=== ABOUT THIS TASK ===
Only one portion of the data is to be written out: from the line bearing "(chapter 5) -/" through the line bearing "Int) * 4 + 1". Write it exactly as it appears.

=== SUPPLIED DATA ===
________________

/-- LINK's checks in order, and the requests that change nothing: BAD_VALUE, NOT_HOLDER, CONTESTED, and DONE for the
link state already in effect (R71, R72). -/
def Obligations.LinkIsCheckedInOrder : Prop :=
  ∀ (s : State) (p : Port) (k : PairNo) (a : Half), ready s p →
    let even := (s.holding (evenOf k)).holder
    let answer := fun (o : OutcomeCode) =>
      ({ kind := 9, target := target k, outcome := o, position := 0, value := bit (s.linked k) } : Response)
    (a.toInt ≠ 0 → a.toInt ≠ 1 → onlyAnswers (.link p (target k) a) s p (answer .badValue)) ∧
    (a.toInt = 1 → even ≠ some p → onlyAnswers (.link p (target k) a) s p (answer .notHolder)) ∧
    (a.toInt = 1 → even = some p → ¬ oddClear s p k → onlyAnswers (.link p (target k) a) s p (answer .contested)) ∧
    (a.toInt = 1 → even = some p → oddClear s p k → s.linked k = true →
      onlyAnswers (.link p (target k) a) s p (answer .done)) ∧
    (a.toInt = 0 → even ≠ some p → even ≠ none → onlyAnswers (.link p (target k) a) s p (answer .notHolder)) ∧
    (a.toInt = 0 → even = some p ∨ even = none → s.linked k = false →
      onlyAnswers (.link p (target k) a) s p (answer .done))

/-- LINK on, accepted: the pair becomes linked with its holder on both members, the odd member's requested analog state
is set to the even member's, and every port's trim, mute and anchor are copied and recomputed on the odd member's E_n,
the holder's anchor being that E_n (R73, R74, R75). -/
def Obligations.LinkOnConformsTheOddMember : Prop :=
  ∀ (s : State) (p : Port) (k : PairNo), ready s p → s.linked k = false →
    heldBy s (evenOf k) p → oddClear s p k →
    let odd := oddOf k
    let even := evenOf k
    let e := (s.input odd).effective
    ∃ t, exec (.link p (target k) 1) s = .next t ∧
      { t with frontEnd := s.frontEnd, arbiter := s.arbiter, store := s.store, links := s.links } = s ∧
      t.arbiter.handed = s.arbiter.handed ∧ t.arbiter.linked = s.arbiter.linked.put k true ∧
      t.arbiter.holdings = s.arbiter.holdings.put odd { holder := some p, queue := [] } ∧
      { t.frontEnd with inputs := s.frontEnd.inputs } = s.frontEnd ∧
      t.frontEnd.inputs = s.frontEnd.inputs.put odd
        { s.input odd with
          gainTarget := (s.input even).gainTarget
          padRequested := (s.input even).padRequested
          modeRequested := (s.input even).modeRequested } ∧
      (∀ q j, t.record q j =
        if j ≠ odd then s.record q j
        else
          let r := { s.record q odd with trim := (s.record q even).trim, mute := (s.record q even).mute }
          if q = p then asHolder { r with anchor := e } else asNonHolder { r with anchor := (s.record q even).anchor } e) ∧
      t.store = noted s.store { s.store.frontEnd with
        linked := s.store.frontEnd.linked.put k true
        steps := if (s.input odd).gainTarget = (s.input even).gainTarget then s.store.frontEnd.steps
          else s.store.frontEnd.steps.put odd (s.input even).gainTarget } ∧
      t.links = answeredLinks s p { kind := 9, target := target k, outcome := .done, position := 0, value := 1 }

/-- LINK off, accepted: the pair becomes two units; the odd member keeps the even member's holder with an empty queue,
and no analog state and no record changes (R76). -/
def Obligations.LinkOffMakesTwoUnits : Prop :=
  ∀ (s : State) (p : Port) (k : PairNo), ready s p → s.linked k = true →
    (s.holding (evenOf k)).holder = some p ∨ (s.holding (evenOf k)).holder = none →
    exec (.link p (target k) 0) s = .next { s with
      arbiter := { s.arbiter with
        linked := s.arbiter.linked.put k false
        holdings := s.arbiter.holdings.put (oddOf k) { holder := (s.holding (evenOf k)).holder, queue := [] } }
      store := noted s.store { s.store.frontEnd with linked := s.store.frontEnd.linked.put k false }
      links := answeredLinks s p { kind := 9, target := target k, outcome := .done, position := 0, value := 0 } }

/-! ### SLOT and COMMIT (chapter 6), ROUND (chapter 5) -/

/-- The value field for an entry (R107). -/
abbrev Sys2Proof.Claims.entryCode : Option SlotEntry → Int
  | none => -1
  | some { input := i, format := .fix16 } => (i.val : Int) * 4
  | some { input := i, format := .fix24 } => (i.val : Int) * 4 + 1
  | some { input := i, format := .flt32 } => (i.val : Int) * 4 + 2

/-- The entry that SLOT's operands ask for: -1 for EMPTY, an input with a format otherwise (section 6.3). -/
abbrev Sys2Proof.Claims.entryOf (a b : Half) : Option (Option SlotEntry) :=
  if a.toInt = -1 then some none
  else if h : a.toNat < 32 then
    (if b.toInt = 0 then some (some { input := ⟨a.toNat, h⟩, format := .fix16 })
    else if b.toInt = 1 then some (some { input := ⟨a.toNat, h⟩, format := .fix24 })
    else if b.toInt = 2 then some (some { input := ⟨a.toNat, h⟩, format := .flt32 })
    else none)
  else none

/-- SLOT on a slot 0 to 31: PENDING while a commit is pending; then BAD_TARGET for an operand A that is neither -1 nor
an input; then BAD_VALUE for an unknown format code unless operand A is -1; none of these changes anything. Otherwise
the one draft slot is written, and the value field carries it (R105, R106, R107). -/
def Obligations.SlotIsCheckedAndWritesTheDraft : Prop :=
  ∀ (s : State) (p : Port) (k : SlotNo) (a b : Half), ready s p →
    let m := s.mapsOf p
    let answer := fun (o : OutcomeCode) (v : Int) =>
      ({ kind := 10, target := target k, outcome := o, position := 0, value := v } : Response)
    (m.commitPending = true →
      onlyAnswers (.slot p (target k) a b) s p (answer .pending (entryCode (m.draft.pick k)))) ∧
    (m.commitPending = false → a.toInt ≠ -1 → a.toInt < 0 ∨ 31 < a.toInt →
      onlyAnswers (.slot p (target k) a b) s p (answer .badTarget 0)) ∧
    (m.commitPending = false → 0 ≤ a.toInt → a.toInt ≤ 31 → b.toInt ∉ [0, 1, 2] →
      onlyAnswers (.slot p (target k) a b) s p (answer .badValue (entryCode (m.draft.pick k)))) ∧
    (m.commitPending = false → ∀ e, entryOf a b = some e →
      exec (.slot p (target k) a b) s = .next { s with
        maps := s.maps.put p { m with draft := m.draft.put k e }
        links := answeredLinks s p (answer .done (entryCode e)) })

/-- COMMIT: PENDING with the coming generation while a commit is pending; BANDWIDTH with the payload above 7,168 bytes;
otherwise the commit-pending flag is set, with DONE and the coming generation (R108, R109). -/
def Obligations.CommitIsDecidedByThePayload : Prop :=
  ∀ (s : State) (p : Port) (t : Byte), ready s p →
    let m := s.mapsOf p
    let bytes : Nat := ((List.finRange 32).map fun k =>
      match m.draft.pick k with
      | none => 0
      | some { format := .fix16, .. } => 128
      | some { format := .fix24, .. } => 192
      | some { format := .flt32, .. } => 256).sum
    let next : Int := (((m.generation.toNat + 1) % 256 : Nat) : Int)
    let answer := fun (o : OutcomeCode) (v : Int) =>
      ({ kind := 11, target := t, outcome := o, position := 0, value := v } : Response)
    (m.commitPending = true → onlyAnswers (.commit p t) s p (answer .pending next)) ∧
    (m.commitPending = false → 7168 < bytes → onlyAnswers (.commit p t) s p (answer .bandwidth (bytes : Int))) ∧
    (m.commitPending = false → bytes ≤ 7168 →
      exec (.commit p t) s = .next { s with
        maps := s.maps.put p { m with commitPending := true }
        links := answeredLinks s p (answer .done next) })

/-- The code of a rounding mode (R90). -/
abbrev Sys2Proof.Claims.roundCode : Rounding → Int
  | .nearest => 0
  | .towardZero => 1
  | .floor => 2

/-- ROUND: an operand 0, 1 or 2 sets the port's rounding mode requested, any other is BAD_VALUE and changes nothing; the
value field carries the mode requested (R94). -/
def Obligations.RoundSetsTheModeRequested : Prop :=
  ∀ (s : State) (p : Port) (t : Byte) (a : Half), ready s p →
    (a.toInt ∉ [0, 1, 2] →
      onlyAnswers (.round p t a) s p
        { kind := 12, target := t, outcome := .badValue, position := 0, value := roundCode (s.level.requested.pick p) }) ∧
    (∀ m, roundCode m = a.toInt →
      exec (.round p t a) s = .next { s with
        level := { s.level with requested := s.level.requested.put p m }
        links := answeredLinks s p { kind := 12, target := t, outcome := .done, position := 0, value := a.toInt } })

________________

=== WRITTEN SOLUTION ===
/-! ### SLOT and COMMIT (chapter 6), ROUND (chapter 5) -/

/-- The value field for an entry (R107). -/
abbrev Sys2Proof.Claims.entryCode : Option SlotEntry → Int
  | none => -1
  | some { input := i, format := .fix16 } => (i.val : Int) * 4
  | some { input := i, format := .fix24 } => (i.val : Int) * 4 + 1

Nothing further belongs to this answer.